Initially, he sought $2.5 million in compensation for damages and past and future loss of earnings, but his employer disputed the claim.

Perth-based Allied Pumps argued “that the presence of the gas detector (faulty or otherwise) in the [office] did not present a reasonably foreseeable risk of injury … it was not a dangerous piece of equipment and, indeed, was designed to be worn close to the person and, as such, expose wearers to the sudden or startling sound of the alarm”.

The employer submitted that the risk it presented was no different from any other sound which could startle an employee, like a slamming door.

While the judge agreed that “all sorts of objects could cause a sudden loud noise in the operations room if mishandled and could startle someone who was not expecting it”, he reminded the employer that in such a situation they could also “be liable in negligence for its own omissions or vicariously for the negligence of the actual culprit”.

Also, the judge did not consider those other sounds to be commensurate with that of the alarm, which was “completely alien” to the office environment and was an “extremely unexpected” and “loud and uncomfortable noise”.

He said that “the magnitude and type of startle response evinced by the [employee] was reasonably foreseeable, as was the risk that he would suffer musculoskeletal harm of the whiplash kind”.

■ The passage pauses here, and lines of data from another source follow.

-- ==== Sys2Proof/Certificates/Slice0/Obligations.lean ====
section
/-! DEFINITION. The statements: one `def Obligations.<Name> : Prop` each, listed in OBLIGATIONS.json. -/

open Sys2Proof Sys2Proof.Machine

/-- The command at the front of the queue acts on the state with the rest of the queue. -/
def Obligations.StepRunsFrontCommand : Prop :=
  ∀ (c : Instr) (rest : List Instr) (s : State), s.pending = c :: rest → step s = exec c { s with pending := rest }

/-- With no command waiting the block goes on by itself for one TCXO period (the model's choice, log entry 2): `step`
answers a next state in which 40 ns more have passed since reset, the queue is empty as before, and no fuse has changed. -/
def Obligations.EmptyQueueLetsTimePass : Prop :=
  ∀ s : State, s.pending = [] → ∃ t, step s = .next t ∧ t = s.tick ∧ t.pending = [] ∧ t.fuses = s.fuses

/-- Right after reset: the device is in BOOT with the show IDLE (R42, R461), no frame has been cut (R43), no session is open
(R100), ring pairs 0 to 55 are off and 56 to 63 serve the management lane (R95), every event is unmasked with nothing
pending and warning and fault sources are logged (R503), the time source is the free-running counter, no check channel
runs, and nothing waits in the queue of commands. -/
def Obligations.ResetState : Prop :=
  State.reset.gl.device = .boot ∧ State.reset.gl.show_ = .idle ∧ State.reset.gl.frame = none ∧
  (∀ id, State.reset.session id = none) ∧
  (∀ n, n < 56 → (State.reset.ring n).enable = false ∧ (State.reset.ring n).ml = false) ∧
  (∀ n, 56 ≤ n → (State.reset.ring n).enable = true ∧ (State.reset.ring n).ml = true) ∧
  State.reset.evt.pending = 0 ∧ (∀ src, (State.reset.evt.route src).testBit 10 = decide (Ev.cls src ≠ 0)) ∧
  State.reset.tk.source = .free ∧ (∀ c, (State.reset.chan c).st = .idle) ∧ State.reset.pending = []

/-- The flash of the reset state is in its canonical form. -/
def Obligations.ResetFlashCanonical : Prop := Memory.wf State.reset.nv.flash = true

/-- Whatever a step does, to the queue's front command or by itself, it keeps the canonical form of the flash. -/
def Obligations.StepKeepsFlashCanonical : Prop :=
  ∀ s t : State, Memory.wf s.nv.flash = true → step s = .next t → Memory.wf t.nv.flash = true

/-- No step changes a fuse, and a command leaves the commands behind it in the queue as they are. -/
def Obligations.StepKeepsFusesAndQueue : Prop :=
  (∀ s t : State, step s = .next t → t.fuses = s.fuses) ∧ (∀ s t : State, step s = .next t → t.pending = s.pending.tail)

/-- No byte of the flash changes in a command other than those that write it. -/
def Obligations.OtherCommandsKeepFlash : Prop :=
  ∀ (i : Instr) (s t : State) (a : Nat), mayWriteFlash i = false → exec i s = .next t → t.nv.flash.read a = s.nv.flash.read a

/-- Every command answers a next state in every state: none faults, and none is refused by the model. A command that names
nothing the device has, or that finds nothing to act on, answers the state as it was (R6, R11). -/
def Obligations.EveryCommandGoesOn : Prop := ∀ (i : Instr) (s : State), ∃ t, exec i s = .next t

/-- Accepting a command and answering it changes nothing but the host interface: ring pairs, sessions, the update slot's
idle time, event delivery, the PCIe function's pending bits and what has left the block. -/
def Obligations.RepliesChangeOnlyHostInterface : Prop :=
  (∀ (op : Op) (r : Req) (s : State), (s.entered op r).core = s.core) ∧
  (∀ (n : Nat) (a : Ans) (s : State), (s.answer n a).core = s.core)

/-- A reply of a ring pair of host memory: with room in the reply ring and nothing before it, it is written at the producer
index with the PHASE of that index, the index advances modulo 65,536, and the slot is free again. -/
def Obligations.ReplyIsWrittenAtItsIndex : Prop :=
  ∀ (n : Nat) (x : Slot) (a : Ans) (s : State), (s.ring n).slots = [x] → x.wait = .executing → (s.ring n).ml = false → (s.ring n).full = false →
    s.canWrite (s.ring n) = true → (s.ring n).vector.getLsbD 31 = false →
    (s.answer n a).out = s.out ++ [.replyEntry n (s.ring n).rplHead (phaseOf (s.ring n).rplHead (s.ring n).latched.2.2.2) (x.reply false a)] ∧
    ((s.answer n a).ring n).rplHead = ((s.ring n).rplHead + 1) % 65536 ∧ ((s.answer n a).ring n).slots = []
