theorem calRunOp_key : calRunOp.Keeps := by
  unfold Op.Keeps calRunOp; (try trivial); (try (intro r s; (try simp only []); (repeat' (first | (refine keepsR_bind _ _ _ ?_; intro _) | split) <;> (try simp only [↓State.key_mk, ↓State.key_fold, keepsR_ok, keepsR_error, State.startJob_key]))))

theorem calResultOp_key : calResultOp.Keeps := by
  unfold Op.Keeps calResultOp; (try trivial); (try (intro r s; (try simp only []); (repeat' (first | (refine keepsR_bind _ _ _ ?_; intro _) | split) <;> (try simp only [keepsR_ok, keepsR_error]))))

theorem State.updRun_key : ∀ x0 x1 s, (State.updRun x0 x1 s).key = s.key := by
  intros; unfold State.updRun; simp only [↓State.key_mk, ↓State.key_fold]

theorem State.endRun_key : ∀ x0 x1 x2 x3 s, (State.endRun x0 x1 x2 x3 s).key = s.key := by
  intros; unfold State.endRun; simp only [State.endJob_key, State.updRun_key]

theorem State.endCalRuns_key : ∀ s, (State.endCalRuns s).key = s.key := by
  intros; unfold State.endCalRuns; simp only [State.key_foldl, implies_true, State.endRun_key]

theorem execCalRunStartTimeout_key : ∀ s, Keeps s.key (execCalRunStartTimeout s) := by
  intros; unfold execCalRunStartTimeout; (try simp only []); (repeat' ((first | (refine keeps_ite _ _ _ _ ?_ ?_) | (refine keepsC_bind _ _ _ ?_; intro _) | split | (refine (State.key_foldl _ _ _ ?_).trans ?_; intro _ _)) <;> (try simp only [keeps_next_iff, State.advanceNow_key, State.endRun_key])))

theorem execCalRunProgress_key : ∀ s, Keeps s.key (execCalRunProgress s) := by
  intros; unfold execCalRunProgress; (try simp only []); (repeat' ((first | (refine keeps_ite _ _ _ _ ?_ ?_) | (refine keepsC_bind _ _ _ ?_; intro _) | split | (refine (State.key_foldl _ _ _ ?_).trans ?_; intro _ _)) <;> (try simp only [↓State.key_mk, ↓State.key_fold, keeps_next_iff, State.advanceTo_key])))

theorem State.completeRun_key : ∀ x0 s, (State.completeRun x0 s).key = s.key := by
  intros; unfold State.completeRun; simp only [State.key_ite, ite_self, State.endRun_key, State.updRun_key]

theorem State.runReading_key : ∀ x0 x1 s, (State.runReading x0 x1 s).key = s.key := by
  intros; unfold State.runReading; (try simp only [State.key_ite, State.updRun_key]); (repeat' ((first | (refine keeps_ite _ _ _ _ ?_ ?_) | (refine keepsC_bind _ _ _ ?_; intro _) | split | (refine (State.key_foldl _ _ _ ?_).trans ?_; intro _ _)) <;> (try simp only [State.key_ite, ite_self, State.updRun_key, State.endRun_key, State.completeRun_key])))

theorem State.applyRun_key : ∀ x0 s, (State.applyRun x0 s).key = s.key := by
  intros; unfold State.applyRun; (try simp only [↓State.key_mk, ↓State.key_fold, State.key_ite, State.key_foldl, keeps_next_iff, keepsC_ok, keepsC_error, keepsR_ok, keepsR_error, ite_self, implies_true, State.updRun_key, State.renewImage_key]); (repeat' ((first | (refine keeps_ite _ _ _ _ ?_ ?_) | (refine keepsC_bind _ _ _ ?_; intro _) | split | (refine (State.key_foldl _ _ _ ?_).trans ?_; intro _ _)) <;> (try simp only [↓State.key_mk, ↓State.key_fold, State.key_ite, State.key_foldl, keeps_next_iff, keepsC_ok, keepsC_error, keepsR_ok, keepsR_error, ite_self, implies_true, State.updRun_key, State.renewImage_key])))

theorem State.applyCal_key : ∀ x0 s, (State.applyCal x0 s).key = s.key := by
  intros; unfold State.applyCal; simp only [↓State.key_mk, ↓State.key_fold, State.key_foldl, implies_true, State.applyRun_key]

theorem State.nameApplied_key : ∀ x0 s, (State.nameApplied x0 s).key = s.key := by
  intros; unfold State.nameApplied; simp only [State.key_foldl, implies_true, State.raise_key, State.updRun_key]

theorem State.updBus_key : ∀ x0 x1 s, (State.updBus x0 x1 s).key = s.key := by
  intros; unfold State.updBus; simp only [↓State.key_mk, ↓State.key_fold]

theorem State.startScript_key : ∀ x0 x1 x2 s, (State.startScript x0 x1 x2 s).key = s.key := by
  intros; unfold State.startScript; simp only [↓State.key_mk, ↓State.key_fold, State.key_ite, State.key_foldl, ite_self, implies_true, State.updBus_key, State.drive_key]

theorem execSensorScriptRun_key : ∀ x0 s, Keeps s.key (execSensorScriptRun x0 s) := by
  intros; unfold execSensorScriptRun; (try simp only []); (repeat' ((first | (refine keeps_ite _ _ _ _ ?_ ?_) | (refine keepsC_bind _ _ _ ?_; intro _) | split | (refine (State.key_foldl _ _ _ ?_).trans ?_; intro _ _)) <;> (try simp only [State.key_ite, keeps_next_iff, ite_self, State.advanceNow_key, State.startScript_key])))

theorem State.trimMeasure_key : ∀ x0 x1 x2 x3 x4 x5 s, (State.trimMeasure x0 x1 x2 x3 x4 x5 s).key = s.key := by
  intros; unfold State.trimMeasure; simp only [↓State.key_mk, ↓State.key_fold, State.key_ite, ite_self, State.raise_key]

theorem State.trimReading_key : ∀ x0 x1 x2 x3 s, (State.trimReading x0 x1 x2 x3 s).key = s.key := by
  intros; unfold State.trimReading; (try simp only []); (repeat' ((first | (refine keeps_ite _ _ _ _ ?_ ?_) | (refine keepsC_bind _ _ _ ?_; intro _) | split | (refine (State.key_foldl _ _ _ ?_).trans ?_; intro _ _)) <;> (try simp only [↓State.key_mk, ↓State.key_fold, State.key_ite, State.trimMeasure_key])))

theorem State.useReading_key : ∀ x0 x1 x2 x3 s, (State.useReading x0 x1 x2 x3 s).key = s.key := by
  intros; unfold State.useReading; (try simp only [↓State.key_mk, ↓State.key_fold, State.key_ite, State.key_foldl, ite_self, implies_true, State.trimReading_key]); (repeat' ((first | (refine keeps_ite _ _ _ _ ?_ ?_) | (refine keepsC_bind _ _ _ ?_; intro _) | split | (refine (State.key_foldl _ _ _ ?_).trans ?_; intro _ _)) <;> (try simp only [State.runReading_key])))

theorem execSensorReadingDone_key : ∀ x0 x1 s, Keeps s.key (execSensorReadingDone x0 x1 s) := by
  intros; unfold execSensorReadingDone; (try simp only []); (repeat' ((first | (refine keeps_ite _ _ _ _ ?_ ?_) | (refine keepsC_bind _ _ _ ?_; intro _) | split | (refine (State.key_foldl _ _ _ ?_).trans ?_; intro _ _)) <;> (try simp only [State.key_ite, keeps_next_iff, ite_self, State.updBus_key, State.useReading_key])))

theorem execSensorTransactionTimeout_key : ∀ x0 s, Keeps s.key (execSensorTransactionTimeout x0 s) := by
  intros; unfold execSensorTransactionTimeout; (try simp only []); (repeat' ((first | (refine keeps_ite _ _ _ _ ?_ ?_) | (refine keepsC_bind _ _ _ ?_; intro _) | split | (refine (State.key_foldl _ _ _ ?_).trans ?_; intro _ _)) <;> (try simp only [State.key_ite, keeps_next_iff, ite_self, State.advanceNow_key, State.raise_key, State.updBus_key, State.endRun_key])))

theorem trimControlOp_key : trimControlOp.Keeps := by
  unfold Op.Keeps trimControlOp; (try trivial); (try (intro r n s; (try simp only [↓State.key_mk, ↓State.key_fold, State.key_ite, ite_self]); (repeat' (first | (refine keepsR_bind _ _ _ ?_; intro _) | split) <;> (try simp only [↓State.key_mk, ↓State.key_fold, State.key_ite, State.key_foldl, keeps_next_iff, keepsC_ok, keepsC_error, keepsR_ok, keepsR_error, ite_self, implies_true]))))

theorem trimStatusOp_key : trimStatusOp.Keeps := by
  unfold Op.Keeps trimStatusOp; (try trivial); (try (intro r s; (try simp only []); (repeat' (first | (refine keepsR_bind _ _ _ ?_; intro _) | split) <;> (try simp only [keepsR_ok]))))

theorem State.cutColour_key : ∀ x0 x1 s, (State.cutColour x0 x1 s).key = s.key := by
  intros; unfold State.cutColour; simp only [↓State.key_mk, ↓State.key_fold, State.nameApplied_key, State.applyCal_key, State.freezeTests_key]

theorem State.keepTrims_key : ∀ s, (State.keepTrims s).key = s.key := by
  intros; unfold State.keepTrims; simp only [↓State.key_mk, ↓State.key_fold]

theorem State.unmute_key : ∀ s, (State.unmute s).key = s.key := by
  intros; unfold State.unmute; simp only [↓State.key_mk, ↓State.key_fold]

theorem State.pressScripts_key : ∀ x0 x1 s, (State.pressScripts x0 x1 s).key = s.key := by
  intros; unfold State.pressScripts; simp only [↓State.key_mk, ↓State.key_fold]

theorem State.pressColour_key : ∀ x0 x1 s, (State.pressColour x0 x1 s).key = s.key := by
  intros; unfold State.pressColour; simp only [↓State.key_mk, ↓State.key_fold, State.key_foldl, implies_true, State.updRun_key, State.endRun_key, State.pressScripts_key]

theorem execColourSpace_key : ∀ x0 s, Keeps s.key (execColourSpace x0 s) := by
  exact fun r s => hostCommand_key _ r s colourSpaceOp_key

theorem execMixStrategy_key : ∀ x0 s, Keeps s.key (execMixStrategy x0 s) := by
  exact fun r s => hostCommand_key _ r s mixStrategyOp_key

theorem execDimCurve_key : ∀ x0 s, Keeps s.key (execDimCurve x0 s) := by
  exact fun r s => hostCommand_key _ r s dimCurveOp_key

theorem execCalsetLoad_key : ∀ x0 s, Keeps s.key (execCalsetLoad x0 s) := by
  exact fun r s => hostCommand_key _ r s calsetLoadOp_key

theorem execSensorScript_key : ∀ x0 s, Keeps s.key (execSensorScript x0 s) := by
  exact fun r s => hostCommand_key _ r s sensorScriptOp_key

theorem execCalRun_key : ∀ x0 s, Keeps s.key (execCalRun x0 s) := by
  exact fun r s => hostCommand_key _ r s calRunOp_key

theorem execCalResult_key : ∀ x0 s, Keeps s.key (execCalResult x0 s) := by
  exact fun r s => hostCommand_key _ r s calResultOp_key

theorem execTrimControl_key : ∀ x0 s, Keeps s.key (execTrimControl x0 s) := by
  exact fun r s => hostCommand_key _ r s trimControlOp_key

theorem execTrimStatus_key : ∀ x0 s, Keeps s.key (execTrimStatus x0 s) := by
  exact fun r s => hostCommand_key _ r s trimStatusOp_key

theorem canvasDefineOp_key : canvasDefineOp.Keeps := trivial

theorem layerDefineOp_key : layerDefineOp.Keeps := trivial

theorem pixmapLoadOp_key : pixmapLoadOp.Keeps := trivial

theorem videoRxDefineOp_key : videoRxDefineOp.Keeps := trivial

theorem witnessDefineOp_key : witnessDefineOp.Keeps := trivial

theorem bufferRegisterOp_key : bufferRegisterOp.Keeps := by
  unfold Op.Keeps bufferRegisterOp; (try trivial); (try (intro r s; (try simp only []); (repeat' (first | (refine keepsR_bind _ _ _ ?_; intro _) | split) <;> (try simp only [↓State.key_mk, ↓State.key_fold, keepsR_ok, keepsR_error, State.draw_key]))))

theorem bufferReleaseOp_key : bufferReleaseOp.Keeps := by
  unfold Op.Keeps bufferReleaseOp; (try trivial); (try (intro r s; (try simp only []); (repeat' (first | (refine keepsR_bind _ _ _ ?_; intro _) | split) <;> (try simp only [↓State.key_mk, ↓State.key_fold, keepsR_ok, State.takeJobId_key, State.freeBuffer_key]))))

The judge found that the employer had breached its duty of care to the worker and was liable for the injuries he sustained.

“In short, someone in a position of responsibility left a defective alarm in an office environment where it could foreseeably be activated without warning to others and physically startle them enough to provoke some form of musculoskeletal injury” he said.

The employer was ordered to pay the worker damages totalling $1,976,364.40.